§ **Collection entries**:
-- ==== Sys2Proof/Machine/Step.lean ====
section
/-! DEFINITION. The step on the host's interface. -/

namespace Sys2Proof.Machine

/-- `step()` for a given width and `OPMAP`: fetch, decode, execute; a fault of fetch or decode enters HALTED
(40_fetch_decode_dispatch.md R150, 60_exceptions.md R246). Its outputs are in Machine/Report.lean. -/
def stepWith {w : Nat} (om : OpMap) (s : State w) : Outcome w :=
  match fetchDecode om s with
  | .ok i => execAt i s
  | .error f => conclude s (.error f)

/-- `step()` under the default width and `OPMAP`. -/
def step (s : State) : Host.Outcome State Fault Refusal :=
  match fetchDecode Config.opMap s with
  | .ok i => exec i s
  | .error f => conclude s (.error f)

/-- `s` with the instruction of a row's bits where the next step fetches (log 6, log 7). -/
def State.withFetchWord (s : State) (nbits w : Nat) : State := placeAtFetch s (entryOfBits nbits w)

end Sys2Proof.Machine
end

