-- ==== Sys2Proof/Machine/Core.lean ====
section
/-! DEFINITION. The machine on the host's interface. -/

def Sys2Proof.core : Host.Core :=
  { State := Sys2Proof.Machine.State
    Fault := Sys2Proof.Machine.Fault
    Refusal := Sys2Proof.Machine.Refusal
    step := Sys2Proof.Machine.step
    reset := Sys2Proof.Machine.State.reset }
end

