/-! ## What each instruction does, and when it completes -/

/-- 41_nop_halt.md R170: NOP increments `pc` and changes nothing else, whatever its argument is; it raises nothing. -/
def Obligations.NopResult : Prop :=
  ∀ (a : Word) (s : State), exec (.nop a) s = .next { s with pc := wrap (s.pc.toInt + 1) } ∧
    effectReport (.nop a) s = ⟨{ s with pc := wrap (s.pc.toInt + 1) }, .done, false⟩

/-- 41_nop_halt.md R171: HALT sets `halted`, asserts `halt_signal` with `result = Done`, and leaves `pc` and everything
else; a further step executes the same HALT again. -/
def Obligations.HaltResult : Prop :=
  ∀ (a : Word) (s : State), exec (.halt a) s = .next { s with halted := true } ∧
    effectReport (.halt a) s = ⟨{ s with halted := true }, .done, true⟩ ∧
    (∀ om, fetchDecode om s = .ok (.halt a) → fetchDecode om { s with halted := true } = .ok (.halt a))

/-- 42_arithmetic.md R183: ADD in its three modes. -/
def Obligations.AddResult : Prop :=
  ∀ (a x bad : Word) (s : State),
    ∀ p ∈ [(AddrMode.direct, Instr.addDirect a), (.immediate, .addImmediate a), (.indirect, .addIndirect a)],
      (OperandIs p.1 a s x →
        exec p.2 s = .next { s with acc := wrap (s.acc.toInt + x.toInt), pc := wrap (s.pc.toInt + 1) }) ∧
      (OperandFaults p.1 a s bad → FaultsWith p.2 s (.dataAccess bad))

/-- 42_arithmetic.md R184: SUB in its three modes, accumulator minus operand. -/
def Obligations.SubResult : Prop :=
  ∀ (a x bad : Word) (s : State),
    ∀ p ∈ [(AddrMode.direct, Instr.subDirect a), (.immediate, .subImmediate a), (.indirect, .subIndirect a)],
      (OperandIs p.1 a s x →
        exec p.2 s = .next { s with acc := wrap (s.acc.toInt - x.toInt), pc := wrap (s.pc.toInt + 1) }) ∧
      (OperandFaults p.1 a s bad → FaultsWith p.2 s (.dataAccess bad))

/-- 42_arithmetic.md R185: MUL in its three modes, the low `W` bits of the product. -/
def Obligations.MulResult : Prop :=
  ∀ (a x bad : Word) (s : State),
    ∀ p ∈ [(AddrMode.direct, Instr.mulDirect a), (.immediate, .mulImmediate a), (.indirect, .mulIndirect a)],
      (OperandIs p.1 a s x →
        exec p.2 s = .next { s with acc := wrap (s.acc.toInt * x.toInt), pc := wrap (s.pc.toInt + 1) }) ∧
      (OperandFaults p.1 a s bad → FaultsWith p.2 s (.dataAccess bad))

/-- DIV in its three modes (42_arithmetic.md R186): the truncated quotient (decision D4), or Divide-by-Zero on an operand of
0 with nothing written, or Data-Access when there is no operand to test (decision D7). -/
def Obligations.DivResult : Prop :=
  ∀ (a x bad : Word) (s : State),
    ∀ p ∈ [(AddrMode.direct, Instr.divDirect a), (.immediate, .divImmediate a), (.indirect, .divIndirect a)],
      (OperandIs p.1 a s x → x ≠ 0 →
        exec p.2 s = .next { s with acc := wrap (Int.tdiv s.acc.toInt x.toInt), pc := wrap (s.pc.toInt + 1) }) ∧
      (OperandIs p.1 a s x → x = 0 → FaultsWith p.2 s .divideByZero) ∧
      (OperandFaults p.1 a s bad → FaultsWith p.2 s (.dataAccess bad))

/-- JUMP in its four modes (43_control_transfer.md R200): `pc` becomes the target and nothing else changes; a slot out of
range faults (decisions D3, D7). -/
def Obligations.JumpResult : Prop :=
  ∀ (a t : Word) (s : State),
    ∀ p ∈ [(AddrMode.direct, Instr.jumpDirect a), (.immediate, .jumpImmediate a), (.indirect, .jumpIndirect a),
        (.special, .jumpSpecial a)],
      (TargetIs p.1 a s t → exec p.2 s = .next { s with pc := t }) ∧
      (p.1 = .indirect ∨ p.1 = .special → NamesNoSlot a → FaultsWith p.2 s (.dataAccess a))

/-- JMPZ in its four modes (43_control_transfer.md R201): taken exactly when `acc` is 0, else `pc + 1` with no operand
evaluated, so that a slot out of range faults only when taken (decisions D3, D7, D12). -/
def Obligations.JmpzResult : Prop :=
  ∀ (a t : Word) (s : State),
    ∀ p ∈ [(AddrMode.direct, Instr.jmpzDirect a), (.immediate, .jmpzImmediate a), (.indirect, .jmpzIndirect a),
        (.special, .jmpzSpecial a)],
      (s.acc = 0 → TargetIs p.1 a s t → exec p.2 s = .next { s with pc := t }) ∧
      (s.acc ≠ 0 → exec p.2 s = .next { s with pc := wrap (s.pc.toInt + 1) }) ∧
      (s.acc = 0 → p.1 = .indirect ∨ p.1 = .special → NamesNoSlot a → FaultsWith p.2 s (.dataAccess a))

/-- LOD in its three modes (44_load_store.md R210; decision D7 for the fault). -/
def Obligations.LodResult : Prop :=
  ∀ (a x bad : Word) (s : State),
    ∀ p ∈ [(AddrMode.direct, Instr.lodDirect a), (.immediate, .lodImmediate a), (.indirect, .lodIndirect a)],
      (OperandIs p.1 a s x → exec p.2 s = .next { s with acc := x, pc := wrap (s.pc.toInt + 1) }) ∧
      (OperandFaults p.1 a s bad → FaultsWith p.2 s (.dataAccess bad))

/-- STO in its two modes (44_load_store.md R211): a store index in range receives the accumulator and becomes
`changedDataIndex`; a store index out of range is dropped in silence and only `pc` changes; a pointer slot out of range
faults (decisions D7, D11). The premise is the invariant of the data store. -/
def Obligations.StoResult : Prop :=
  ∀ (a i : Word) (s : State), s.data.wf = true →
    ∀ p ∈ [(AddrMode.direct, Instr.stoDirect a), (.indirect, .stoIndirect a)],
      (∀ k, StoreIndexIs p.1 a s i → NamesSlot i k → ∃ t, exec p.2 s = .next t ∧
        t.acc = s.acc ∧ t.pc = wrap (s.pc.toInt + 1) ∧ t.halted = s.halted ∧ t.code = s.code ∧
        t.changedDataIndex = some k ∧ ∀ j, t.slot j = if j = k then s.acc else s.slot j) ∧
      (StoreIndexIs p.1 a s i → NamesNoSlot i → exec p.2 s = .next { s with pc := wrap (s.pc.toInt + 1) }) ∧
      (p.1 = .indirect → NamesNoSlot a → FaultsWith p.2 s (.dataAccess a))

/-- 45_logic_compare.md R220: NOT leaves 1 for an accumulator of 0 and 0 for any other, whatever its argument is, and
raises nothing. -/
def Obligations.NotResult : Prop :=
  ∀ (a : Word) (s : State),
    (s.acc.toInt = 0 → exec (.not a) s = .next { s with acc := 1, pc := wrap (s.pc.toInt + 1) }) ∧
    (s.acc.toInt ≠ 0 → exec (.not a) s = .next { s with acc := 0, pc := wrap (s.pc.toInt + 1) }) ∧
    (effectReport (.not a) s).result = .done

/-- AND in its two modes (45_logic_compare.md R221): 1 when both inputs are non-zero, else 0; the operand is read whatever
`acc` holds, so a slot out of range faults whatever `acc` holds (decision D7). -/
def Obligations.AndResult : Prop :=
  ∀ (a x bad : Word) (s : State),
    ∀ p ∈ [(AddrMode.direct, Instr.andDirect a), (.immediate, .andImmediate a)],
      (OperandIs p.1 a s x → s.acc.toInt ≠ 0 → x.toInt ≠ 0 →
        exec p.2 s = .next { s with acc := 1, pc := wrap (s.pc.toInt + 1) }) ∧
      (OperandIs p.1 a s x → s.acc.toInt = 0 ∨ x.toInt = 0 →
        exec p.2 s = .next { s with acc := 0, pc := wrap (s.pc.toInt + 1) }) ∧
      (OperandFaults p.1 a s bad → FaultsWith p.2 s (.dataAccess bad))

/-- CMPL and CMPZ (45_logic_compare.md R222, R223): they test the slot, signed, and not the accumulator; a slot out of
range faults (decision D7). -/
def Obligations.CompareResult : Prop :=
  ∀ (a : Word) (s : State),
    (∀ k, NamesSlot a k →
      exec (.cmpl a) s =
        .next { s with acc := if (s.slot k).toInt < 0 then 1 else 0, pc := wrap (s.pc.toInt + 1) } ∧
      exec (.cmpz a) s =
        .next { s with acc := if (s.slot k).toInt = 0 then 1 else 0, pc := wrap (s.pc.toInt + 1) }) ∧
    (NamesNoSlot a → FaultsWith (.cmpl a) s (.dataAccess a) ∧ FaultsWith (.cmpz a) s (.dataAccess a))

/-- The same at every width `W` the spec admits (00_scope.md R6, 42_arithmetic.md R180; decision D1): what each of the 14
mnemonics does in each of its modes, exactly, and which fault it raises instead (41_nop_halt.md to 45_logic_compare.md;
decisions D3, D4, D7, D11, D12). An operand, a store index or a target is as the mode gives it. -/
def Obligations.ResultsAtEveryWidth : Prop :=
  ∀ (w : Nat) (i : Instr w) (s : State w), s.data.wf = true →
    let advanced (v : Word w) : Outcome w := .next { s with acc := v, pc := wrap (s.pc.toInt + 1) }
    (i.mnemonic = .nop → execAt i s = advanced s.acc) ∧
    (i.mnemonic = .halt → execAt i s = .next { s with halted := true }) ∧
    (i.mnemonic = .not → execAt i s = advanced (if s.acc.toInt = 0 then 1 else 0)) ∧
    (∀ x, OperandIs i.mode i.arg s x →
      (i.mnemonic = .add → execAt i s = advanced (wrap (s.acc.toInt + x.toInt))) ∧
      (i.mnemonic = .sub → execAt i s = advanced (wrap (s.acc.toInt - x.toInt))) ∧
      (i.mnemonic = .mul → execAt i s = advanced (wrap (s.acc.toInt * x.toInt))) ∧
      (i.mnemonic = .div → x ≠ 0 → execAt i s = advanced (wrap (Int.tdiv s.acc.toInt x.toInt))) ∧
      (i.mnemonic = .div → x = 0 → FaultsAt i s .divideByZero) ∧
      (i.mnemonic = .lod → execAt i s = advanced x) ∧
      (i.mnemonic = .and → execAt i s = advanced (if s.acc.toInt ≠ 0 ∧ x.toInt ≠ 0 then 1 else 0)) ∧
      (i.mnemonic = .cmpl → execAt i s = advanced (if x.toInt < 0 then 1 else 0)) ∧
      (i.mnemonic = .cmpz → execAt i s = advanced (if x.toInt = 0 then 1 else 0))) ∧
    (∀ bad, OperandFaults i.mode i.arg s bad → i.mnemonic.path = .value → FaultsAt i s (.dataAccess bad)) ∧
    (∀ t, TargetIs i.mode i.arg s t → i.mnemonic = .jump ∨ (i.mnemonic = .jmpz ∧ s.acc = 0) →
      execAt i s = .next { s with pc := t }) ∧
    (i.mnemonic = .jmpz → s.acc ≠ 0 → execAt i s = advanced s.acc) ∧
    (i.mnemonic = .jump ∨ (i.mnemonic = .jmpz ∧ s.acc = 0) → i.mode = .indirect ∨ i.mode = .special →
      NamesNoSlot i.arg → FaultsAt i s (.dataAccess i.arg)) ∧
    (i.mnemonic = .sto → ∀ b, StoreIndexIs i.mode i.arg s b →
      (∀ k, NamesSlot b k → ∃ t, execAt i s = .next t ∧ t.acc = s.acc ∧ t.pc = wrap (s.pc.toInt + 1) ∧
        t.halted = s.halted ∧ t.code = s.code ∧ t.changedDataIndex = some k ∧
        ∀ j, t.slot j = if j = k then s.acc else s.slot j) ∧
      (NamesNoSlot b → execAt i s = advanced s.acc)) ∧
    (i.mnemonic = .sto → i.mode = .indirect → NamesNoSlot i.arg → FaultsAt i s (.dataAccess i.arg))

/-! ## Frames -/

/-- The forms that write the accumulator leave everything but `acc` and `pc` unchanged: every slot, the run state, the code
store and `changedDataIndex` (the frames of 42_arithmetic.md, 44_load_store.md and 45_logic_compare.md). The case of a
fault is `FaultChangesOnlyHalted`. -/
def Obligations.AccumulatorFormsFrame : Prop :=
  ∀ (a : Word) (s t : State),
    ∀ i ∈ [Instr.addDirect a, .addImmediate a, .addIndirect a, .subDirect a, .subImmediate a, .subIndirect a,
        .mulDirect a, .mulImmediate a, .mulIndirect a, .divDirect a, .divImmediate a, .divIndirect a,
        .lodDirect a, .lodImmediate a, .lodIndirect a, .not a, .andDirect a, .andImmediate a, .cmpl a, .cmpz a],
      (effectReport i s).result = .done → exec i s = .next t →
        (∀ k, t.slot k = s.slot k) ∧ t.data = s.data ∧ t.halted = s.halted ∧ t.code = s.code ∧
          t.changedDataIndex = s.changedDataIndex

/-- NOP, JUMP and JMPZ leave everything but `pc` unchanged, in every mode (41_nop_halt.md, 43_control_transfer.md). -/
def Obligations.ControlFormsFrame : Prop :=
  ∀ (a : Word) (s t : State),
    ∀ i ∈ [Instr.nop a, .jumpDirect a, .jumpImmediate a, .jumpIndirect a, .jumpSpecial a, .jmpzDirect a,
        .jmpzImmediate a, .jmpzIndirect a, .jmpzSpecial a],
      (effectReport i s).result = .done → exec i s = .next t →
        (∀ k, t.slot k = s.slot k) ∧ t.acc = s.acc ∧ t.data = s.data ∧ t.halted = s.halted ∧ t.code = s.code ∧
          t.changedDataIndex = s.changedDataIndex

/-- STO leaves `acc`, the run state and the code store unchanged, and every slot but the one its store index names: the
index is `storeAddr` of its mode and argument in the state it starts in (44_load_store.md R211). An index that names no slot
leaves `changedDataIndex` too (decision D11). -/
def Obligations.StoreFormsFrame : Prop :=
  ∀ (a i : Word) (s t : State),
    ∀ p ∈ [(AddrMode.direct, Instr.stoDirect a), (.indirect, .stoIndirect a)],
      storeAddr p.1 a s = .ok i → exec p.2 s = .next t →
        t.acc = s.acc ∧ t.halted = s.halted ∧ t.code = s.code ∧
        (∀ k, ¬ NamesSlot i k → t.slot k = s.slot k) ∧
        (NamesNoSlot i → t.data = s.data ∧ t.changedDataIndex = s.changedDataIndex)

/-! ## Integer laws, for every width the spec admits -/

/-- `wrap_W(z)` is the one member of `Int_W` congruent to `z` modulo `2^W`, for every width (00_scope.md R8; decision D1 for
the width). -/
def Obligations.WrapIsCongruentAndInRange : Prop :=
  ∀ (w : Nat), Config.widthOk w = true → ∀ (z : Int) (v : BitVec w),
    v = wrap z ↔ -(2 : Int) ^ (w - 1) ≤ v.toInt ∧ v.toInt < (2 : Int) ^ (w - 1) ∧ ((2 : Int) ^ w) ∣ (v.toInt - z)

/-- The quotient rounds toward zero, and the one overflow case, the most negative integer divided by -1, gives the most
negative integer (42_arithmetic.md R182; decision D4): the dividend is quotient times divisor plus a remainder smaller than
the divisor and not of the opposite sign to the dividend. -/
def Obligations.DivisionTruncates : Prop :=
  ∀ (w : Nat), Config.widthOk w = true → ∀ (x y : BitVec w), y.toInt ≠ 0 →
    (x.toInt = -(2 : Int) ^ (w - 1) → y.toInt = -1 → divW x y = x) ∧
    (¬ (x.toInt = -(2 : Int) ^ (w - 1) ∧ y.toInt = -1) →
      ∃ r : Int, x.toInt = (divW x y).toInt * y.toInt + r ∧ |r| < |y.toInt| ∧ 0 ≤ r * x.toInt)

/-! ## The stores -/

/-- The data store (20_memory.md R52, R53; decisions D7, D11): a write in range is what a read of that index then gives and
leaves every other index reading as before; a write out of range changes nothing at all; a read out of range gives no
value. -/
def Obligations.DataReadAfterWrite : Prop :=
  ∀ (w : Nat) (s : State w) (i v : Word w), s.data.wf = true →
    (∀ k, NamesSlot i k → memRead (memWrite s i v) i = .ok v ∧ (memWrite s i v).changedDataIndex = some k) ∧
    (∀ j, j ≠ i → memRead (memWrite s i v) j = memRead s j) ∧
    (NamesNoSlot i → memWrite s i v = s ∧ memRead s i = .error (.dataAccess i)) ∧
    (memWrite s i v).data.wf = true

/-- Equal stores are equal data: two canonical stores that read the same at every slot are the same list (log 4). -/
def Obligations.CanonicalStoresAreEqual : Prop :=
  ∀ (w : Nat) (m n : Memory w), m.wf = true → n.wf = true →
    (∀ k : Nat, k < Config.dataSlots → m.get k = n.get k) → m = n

§ **Required action**: One inclusive range is required: first line of the data through the line containing "(40_fetch_decode_dispatch.md R150, 60_exceptions.md". Set it down exactly and output nothing else.

§ **Result of the task**:
-- ==== Sys2Proof/Machine/Step.lean ====
section
/-! DEFINITION. The step on the host's interface. -/

namespace Sys2Proof.Machine

/-- `step()` for a given width and `OPMAP`: fetch, decode, execute; a fault of fetch or decode enters HALTED
(40_fetch_decode_dispatch.md R150, 60_exceptions.md R246). Its outputs are in Machine/Report.lean. -/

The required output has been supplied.